By Tedler D. Depaynos, MD

Dr. Eleazar Sarmiento is a low profile doctor whom I admire and one of those who made me decide to join the medical profession. His family is one of the originals of Baguio and their ancestral home is located at Happy Glen Loop.
His father was a pastor in a local Baptist Church. Being raised in the same church, he also became a pastor after finishing a Theology course in a Baptist Seminary. He used to conduct a Bible study every Saturday morning in our neighborhood. The classes were held in the sala of the Aragones family in New Lucban and after classes, we could see him scrubbing and sweeping the floor to remove the dirt we left behind. I was a little boy then attending his classes and there were times when he would carry and lift me up alternately with my playmate, Ben Aragones, making us smile, laugh and jerk with our feet. I cannot recall if he did that also to the other boys or girls attending his classes. Perhaps, we were his favorite.
He then became a missionary going to the different Benguet towns preaching the words of God.
It was quite some time and when he was in Kabayan, he got sick. There were no roads then so that when the town folks decided that he should see a doctor, they literally carried him to the mountainous adjacent Sayangan Barangay of the town, Atok where the Halsema Road is locat ed. Because of the terrain and the kilometric distance, the journey took nearly the whole day. Thru a Dangwa Tranco Bus he was brought to the city.
Recalling this incident, it made him decide to become a medical doctor so he could also treat while continuing his work as a missionary. He was much older than most of his classmates but he eventually graduated from the University of the East Ramon Magsaysay Medical College (UERMMC).
He then continued his missionary work and then worked in a Banaue Clinic. Treating patients was no problem. It was only when a pregnant patient was brought to the clinic that needed an emergency ceasarian section that a major problem arrived.
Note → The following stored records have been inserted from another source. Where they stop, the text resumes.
-- ==== Sys2Proof/Machine/Conversion.lean ====
section
/-! DEFINITION. Sensing and the conversion pool (R159 to R183): bases, capture holds, slice allocation, result arithmetic, delivery, equalisation, bursts and calibration. The engines take delivered sets in `Chain`. -/

namespace Sys2Proof.Machine

/-! ### Bases (R32, R34, R172) -/

/-- The amplifier gain of the current channel of LEG_A, 20 for an axis with no leg (R34 rule 1). -/
def Device.axisGain (d : Device) (n : Nat) : Nat :=
  match d.axisLegs n with
  | l :: _ => gainOfCode (d.rd Ix.CNV_CS_GAIN (l + 1))
  | [] => 20

/-- The voltage base in use, in mV: `AXn_V_BASE`, or 1.2 × nominal VBAT where it is 0 (R34 rule 2). -/
def Device.voltBase (d : Device) (n : Nat) : Nat :=
  if d.rdA Ix.AX_V_BASE n == 0 then (divRne (d.rd Ix.SUP_VBAT_NOMINAL * 6) 5).toNat else d.rdA Ix.AX_V_BASE n

/-- K_ANGLE of R32: round(W_b × T × 2^32), 0 without a current-loop rate (R36 condition 6). [log 41: DEDUCED] -/
def Device.angleScale (d : Device) (n : Nat) : Nat :=
  match d.loopPeriod n with
  | some t => (divRne (d.rdA Ix.AX_W_BASE n * t * 2 ^ 32) (5120000000 * 1000)).toNat
  | none => 0

/-- Full scale in mV of a PV range code (R162). -/
def rangeMv (c : Nat) : Nat := if c == 0 then 18000 else if c == 1 then 36000 else 72000

/-- K = round(FS × 4,096 / V_b), held at 0x7FFF (R172). -/
def scaleK (fsMv vbMv : Nat) : Nat := min 0x7FFF (divRne (fsMv * 4096) vbMv).toNat

/-- K of `CNV_PV_SCALE` for axis `n` (R172). -/
def Device.pvScale (d : Device) (n : Nat) : Nat :=
  match d.axisLegs n with
  | l :: _ => scaleK (rangeMv (d.rd Ix.CNV_PV_RANGE (l + 1))) (d.voltBase n)
  | [] => scaleK 18000 (d.voltBase n)

/-- The derived base objects of axis `n` follow its settings (R32, R34, R172). -/
def Device.rebase (d : Device) (n : Nat) : Device :=
  let iBase := (divRne 1200000000000 (d.axisGain n * d.rdA Ix.AX_SHUNT n)).toNat
  let d1 := d.wrA Ix.AX_I_BASE n 0 iBase
  let d2 := d1.wrA Ix.AX_V_BASE_ACTIVE n 0 (d.voltBase n)
  let d3 := d2.wrA Ix.AX_K_ANGLE n 0 (d.angleScale n)
  d3.wr Ix.CNV_PV_SCALE (n + 1) (d.pvScale n)

/-- Every axis follows. -/
def Device.rebaseAll (d : Device) : Device := axes.foldl (fun e n => e.rebase n) d

/-- The conditions of R36, in order, over the present device and the merged set. -/
def baseConds (d m : Device) (n : Nat) : List Bool :=
  [ !d.countsEnabled n,
    100 ≤ m.rdA Ix.AX_SHUNT n && m.rdA Ix.AX_SHUNT n ≤ 1000000,
    match m.axisLegs n with
    | [] => true
    | l0 :: rest => rest.all fun l => m.rd Ix.CNV_CS_GAIN (l + 1) == m.rd Ix.CNV_CS_GAIN (l0 + 1),
    m.rdA Ix.AX_V_BASE n == 0 || (1000 ≤ m.rdA Ix.AX_V_BASE n && m.rdA Ix.AX_V_BASE n ≤ 84000),
    1000 ≤ m.rdA Ix.AX_W_BASE n && m.rdA Ix.AX_W_BASE n ≤ 3000000,
    m.speedBaseOk n ]

/-! ### Result arithmetic (Table 9.5) -/

/-- A byte string as a calibration record field: `k` bytes at an offset, least significant first. -/
def Device.calField (d : Device) (off k : Nat) : Nat := leNat (((d.tab Ix.STO_CAL_RECORD).drop off).take k)

/-- The system calibration of channel code `c`: GAIN_j and OFFSET_j (R172, Table 6.8). -/
def calIndex (c : Nat) : Option Nat :=
  if c ≤ 0x17 then some c
  else if 0x20 ≤ c && c ≤ 0x37 then some (c - 0x20 + 24)
  else if 0x40 ≤ c && c ≤ 0x47 then some (c - 0x40 + 48)
  else none

/-- The factory correction of slice `s` (R174): offset and gain from OTP bank 3 where it is in force. The spec gives no layout of that bank, so the two numbers are free values of the bank's words. -/
def Device.sliceTrim (d : Device) (s : Nat) : Int × Int :=
  if d.bitOf Ix.CNV_STATUS 3 then (0, 0x1000)
  else (sgn 16 (Config.sliceOffset s).toNat, sgn 16 (Config.sliceGain s).toNat)

/-- Stage 2: x_f of a raw code on slice `s`. [log 6: DESIGN CHOICE] -/
def Device.factory (d : Device) (s : Nat) (raw : Int) : Stored :=
  let (o, g) := d.sliceTrim s
  gainDiff (4 * raw - o) g
where
  /-- A difference in Q2.15 times a GAIN16, stored to FRAC16. -/
  gainDiff (x g : Int) : Stored := frac16Of (mulFG x g)

/-- K of a PV or VLINK channel held by group `n`: with V_b of axis `n`, whether it owns the leg of the channel or not (R172). -/
def Device.channelK (d : Device) (n c : Nat) : Nat :=
  scaleK (if c == 0x50 then 72000 else rangeMv (d.rd Ix.CNV_PV_RANGE (c - 0x20 + 1))) (d.voltBase n)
Because he was the only doctor around, he just said that he prayed so hard and tried to remember what the surgeons did when he was assisting this kind of operation when he was a medical intern at the Philippine General Hospital (PGH). He said he operated on top of their dining table and used a Coleman as a light because during those times electricity was not yet available. Despite the lack of equipments and personnel, the mother and child survived and this made him closer to the Lord. This incident also made him decide to become a surgeon so he went back to PGH to learn the specialty.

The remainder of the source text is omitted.